Write out exactly what each line says, starting with the first line below and ending on the one with "unfold State.live".

### LISTED ENTRIES
------------

theorem State.entry_of_current {s : State} {pid : Nat} (h : s.current = some pid) (p : Nat) :
    s.entry p = assocFind (s.table pid) p := by simp [State.entry, h]

theorem State.entry_some {s : State} {p : Nat} {e : Pte} (h : s.entry p = some e) :
    ∃ pid, s.current = some pid ∧ s.live pid = true ∧ assocFind (s.table pid) p = some e := by
  unfold State.entry at h
  split at h
  · cases h
  · next pid hc =>
    refine ⟨pid, hc, ?_, h⟩
    unfold State.table at h
    unfold State.live
    cases hp : assocFind s.procs pid with
    | none => rw [hp] at h; simp at h
    | some t => rfl

/-! ## Pools -/

/-- `allocate_one` that answers takes the head of the pool. -/
theorem State.allocateOne_ok {s t : State} {p : Pool} {n : Nat} (h : s.allocateOne p = .ok (n, t)) :
    ∃ free, s.pool p = n :: free ∧ t = s.setPool p free := by
  unfold State.allocateOne at h
  split at h
  · cases h
  · next m free hp => cases h; exact ⟨free, hp, rfl⟩

theorem State.allocateOne_error {s : State} {p : Pool} {e : CtlError} (h : s.allocateOne p = .error e) :
    s.pool p = [] ∧ e = .resourceExhausted p := by
  unfold State.allocateOne at h
  split at h
  · next hp => cases h; exact ⟨hp, rfl⟩
  · cases h

/-- `return_one` that answers puts a page of the range that was not free into the pool. -/
theorem State.returnOne_ok {s t : State} {p : Pool} {n : Nat} (h : s.returnOne p n = .ok t) :
    inPoolRange s.cfg p n = true ∧ n ∉ s.pool p ∧ t = s.setPool p (sortedInsert (s.pool p) n) := by
  unfold State.returnOne at h
  split at h
  · next hr =>
    split at h
    · cases h
    · next hn => cases h; exact ⟨hr, hn, rfl⟩
  · cases h

theorem State.returnOne_error {s : State} {p : Pool} {n : Nat} {e : CtlError} (h : s.returnOne p n = .error e) :
    (inPoolRange s.cfg p n = false ∧ e = .invalidArgument) ∨
    (inPoolRange s.cfg p n = true ∧ n ∈ s.pool p ∧ e = .consistencyFault n) := by
  unfold State.returnOne at h
  split at h
  · next hr =>
    split at h
    · next hn => cases h; exact .inr ⟨hr, hn, rfl⟩
    · cases h
  · next hr => cases h; exact .inl ⟨by simpa using hr, rfl⟩

/-! ## Page-in and copy-on-write break -/

/-- The state a page-in of slot `d` into frame `f` leaves, before the slot returns to its pool (20_memory.md R91). -/
def State.paged (s : State) (kernel : Bool) (d f : Nat) (free : List Nat) : State :=
  ((((s.setPool (framePool kernel) free).copySlotToFrame d f).relocate (.disk d) (.frame f)).setFrameRef f
    (s.diskRefOf d)).setDiskRef d 0

/-- The entries after a page-in: every one on slot `d` is in frame `f`. -/
theorem State.find_paged (s : State) (kernel : Bool) (d f : Nat) (free : List Nat) (pid p : Nat) :
    assocFind ((s.paged kernel d f free).table pid) p =
      (assocFind (s.table pid) p).map (movedTo (.disk d) (.frame f)) := by
  have := State.find_relocate ((s.setPool (framePool kernel) free).copySlotToFrame d f) (.disk d) (.frame f) pid p
  simpa [State.paged, State.table] using this

/-- A page-in that answers: a frame of the pool is taken, and the slot returned. -/
theorem State.pageInSlot_ok {s t : State} {kernel : Bool} {d : Nat} (h : s.pageInSlot kernel d = .ok t) :
    ∃ f free, s.pool (framePool kernel) = f :: free ∧ (s.paged kernel d f free).returnOne .disk d = .ok t := by
  unfold State.pageInSlot at h
  split at h
  · cases h
  · next f s1 ha =>
    obtain ⟨free, hp, rfl⟩ := State.allocateOne_ok ha
    refine ⟨f, free, hp, ?_⟩
    simpa [State.paged, State.diskRefOf, State.setPool_diskRef] using h

theorem State.pageInSlot_error {s : State} {kernel : Bool} {d : Nat} {e : CtlError} (h : s.pageInSlot kernel d = .error e) :
    (s.pool (framePool kernel) = [] ∧ e = .resourceExhausted (framePool kernel)) ∨
    ∃ f free, s.pool (framePool kernel) = f :: free ∧ (s.paged kernel d f free).returnOne .disk d = .error e := by
  unfold State.pageInSlot at h
  split at h
  · next e' ha => cases h; exact .inl (State.allocateOne_error ha)
  · next f s1 ha =>
    obtain ⟨free, hp, rfl⟩ := State.allocateOne_ok ha
    refine .inr ⟨f, free, hp, ?_⟩
    simpa [State.paged, State.diskRefOf, State.setPool_diskRef] using h

/-- The page-in of an access: nothing for a resident page. -/
theorem State.bringIn_ok {s t : State} {e : Pte} (h : s.bringIn e = .ok t) :
    (∃ f, e.loc = .frame f ∧ t = s) ∨ ∃ d, e.loc = .disk d ∧ s.pageInSlot e.kernel d = .ok t := by
  unfold State.bringIn at h
  split at h
  · next f hf => cases h; exact .inl ⟨f, hf, rfl⟩
  · next d hd => exact .inr ⟨d, hd, h⟩

/-- The state a copy-on-write break into frame `g` leaves (20_memory.md R92). -/
def State.broken (s : State) (p : Nat) (e : Pte) (f g : Nat) (free : List Nat) : State :=
  ((((s.setPool (framePool e.kernel) free).copyFrame f g).setFrameRef f (s.frameRefOf f - 1)).setFrameRef g 1).setEntry p
    { e with loc := .frame g, cow := false }

/-- A copy-on-write break that answers: the last reference only loses its cow bit; another is copied to a frame of the pool. -/
theorem State.cowBreak_ok {s t : State} {p : Nat} {e : Pte} {f : Nat} (h : s.cowBreak p e f = .ok t) :
    (s.frameRefOf f ≤ 1 ∧ t = s.setEntry p { e with cow := false }) ∨
    (1 < s.frameRefOf f ∧ ∃ g free, s.pool (framePool e.kernel) = g :: free ∧ t = s.broken p e f g free) := by
  unfold State.cowBreak at h
  split at h
  · next hr =>
    split at h
    · cases h
    · next g s1 ha =>
      obtain ⟨free, hp, rfl⟩ := State.allocateOne_ok ha
      cases h
      refine .inr ⟨hr, g, free, hp, ?_⟩
      simp [State.broken, State.frameRefOf, State.setPool_frameRef]
  · next hr => cases h; exact .inl ⟨by omega, rfl⟩

theorem State.cowBreak_error {s : State} {p : Nat} {e : Pte} {f : Nat} {err : CtlError} (h : s.cowBreak p e f = .error err) :
    1 < s.frameRefOf f ∧ s.pool (framePool e.kernel) = [] ∧ err = .resourceExhausted (framePool e.kernel) := by
  unfold State.cowBreak at h
  split at h
  · next hr =>
    split at h
    · next e' ha => cases h; exact ⟨hr, State.allocateOne_error ha⟩
    · cases h
  · cases h

/-- The copy-on-write break of an access: nothing unless it writes to a resident cow entry. -/
theorem State.breakIfCow_ok {s t : State} {p : Nat} {writes : Bool} (h : s.breakIfCow p writes = .ok t) :
    (t = s ∧ ∀ e f, s.entry p = some e → e.loc = .frame f → writes = true → e.cow = false) ∨
    ∃ e f, s.entry p = some e ∧ e.loc = .frame f ∧ writes = true ∧ e.cow = true ∧ s.cowBreak p e f = .ok t := by
  unfold State.breakIfCow at h
  split at h
  · next e he =>
    split at h
    · next f hf =>
      split at h
      · next hc =>
        rw [Bool.and_eq_true] at hc
        exact .inr ⟨e, f, he, hf, hc.1, hc.2, h⟩
      · next hc =>
        cases h
        refine .inl ⟨rfl, fun e' f' he' _ hw => ?_⟩
        rw [he] at he'; cases he'; simpa [hw] using hc
    · next d hd =>
      cases h
      refine .inl ⟨rfl, fun e' f' he' hf' _ => ?_⟩
      rw [he] at he'; cases he'; rw [hd] at hf'; cases hf'
  · next hn => cases h; exact .inl ⟨rfl, fun e f he => by rw [hn] at he; cases he⟩

theorem State.breakIfCow_error {s : State} {p : Nat} {writes : Bool} {err : CtlError} (h : s.breakIfCow p writes = .error err) :
    ∃ e f, s.entry p = some e ∧ e.loc = .frame f ∧ writes = true ∧ e.cow = true ∧ s.cowBreak p e f = .error err := by
  unfold State.breakIfCow at h
  split at h
  · next e he =>
    split at h
    · next f hf =>
      split at h
      · next hc =>
        rw [Bool.and_eq_true] at hc
        exact ⟨e, f, he, hf, hc.1, hc.2, h⟩
      · cases h
    · cases h
  · cases h

/-! ## Translation -/

theorem mmuFailed_fault {α : Type} {s0 t : State} {e : CtlError} {c : FaultCause}
    (h : (mmuFailed s0 e : Access α) = .fault c t) : ∃ p, e = .resourceExhausted p ∧ c = .resourceExhausted p ∧ t = s0 := by
  cases e <;> simp only [mmuFailed] at h <;> first | (cases h; exact ⟨_, rfl, rfl, rfl⟩) | cases h

theorem mmuFailed_ne_ok {α : Type} {s0 t : State} {e : CtlError} {v : α} : (mmuFailed s0 e : Access α) ≠ .ok v t := by
  cases e <;> simp [mmuFailed]

/-- Making a page resident, when it answers: the page-in, then the break, and the entry's frame. -/
theorem State.makeResident_ok {s t : State} {p : Nat} {k : AccessKind} {e : Pte} {f : Nat}
    (h : s.makeResident p k e = .ok f t) :
    ∃ s1, s.bringIn e = .ok s1 ∧ s1.breakIfCow p k.writes = .ok t ∧ ∃ e', t.entry p = some e' ∧ e'.loc = .frame f := by
  unfold State.makeResident at h
  split at h
  · exact absurd h mmuFailed_ne_ok
  · next s1 h1 =>
    split at h
    · exact absurd h mmuFailed_ne_ok
    · next s2 h2 =>
      split at h
      · next f' _ _ _ _ he => cases h; exact ⟨s1, h1, h2, _, he, rfl⟩
      · cases h

/-- Making a page resident, when it faults: an empty pool, and the state as it was. -/
theorem State.makeResident_fault {s t : State} {p : Nat} {k : AccessKind} {e : Pte} {c : FaultCause}
    (h : s.makeResident p k e = .fault c t) : t = s ∧ ∃ q, c = .resourceExhausted q := by
  unfold State.makeResident at h
  split at h
  · obtain ⟨q, -, hc, ht⟩ := mmuFailed_fault h; exact ⟨ht, q, hc⟩
  · split at h
    · obtain ⟨q, -, hc, ht⟩ := mmuFailed_fault h; exact ⟨ht, q, hc⟩
    · split at h <;> cases h

/-- A translation that answers: a valid entry with the permission the kind needs, made resident. -/
theorem State.translate_ok {s t : State} {p : Nat} {k : AccessKind} {fa : Word} {f : Nat} (h : s.translate p k fa = .ok f t) :
    ∃ e, s.entry p = some e ∧ (k.writes = true → e.write = true) ∧ (k = .fetch → e.execute = true) ∧
      s.makeResident p k e = .ok f t := by
  unfold State.translate at h
  split at h
  · cases h
  · next e he =>
    split at h
    · cases h
    · next hw =>
      split at h
      · cases h
      · next hx =>
        refine ⟨e, he, fun hk => ?_, fun hk => ?_, h⟩
        · simpa [hk] using hw
        · subst hk; simpa using hx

------------

### EXERCISE RESPONSE
theorem State.entry_of_current {s : State} {pid : Nat} (h : s.current = some pid) (p : Nat) :
    s.entry p = assocFind (s.table pid) p := by simp [State.entry, h]

theorem State.entry_some {s : State} {p : Nat} {e : Pte} (h : s.entry p = some e) :
    ∃ pid, s.current = some pid ∧ s.live pid = true ∧ assocFind (s.table pid) p = some e := by
  unfold State.entry at h
  split at h
  · cases h
  · next pid hc =>
    refine ⟨pid, hc, ?_, h⟩
    unfold State.table at h
    unfold State.live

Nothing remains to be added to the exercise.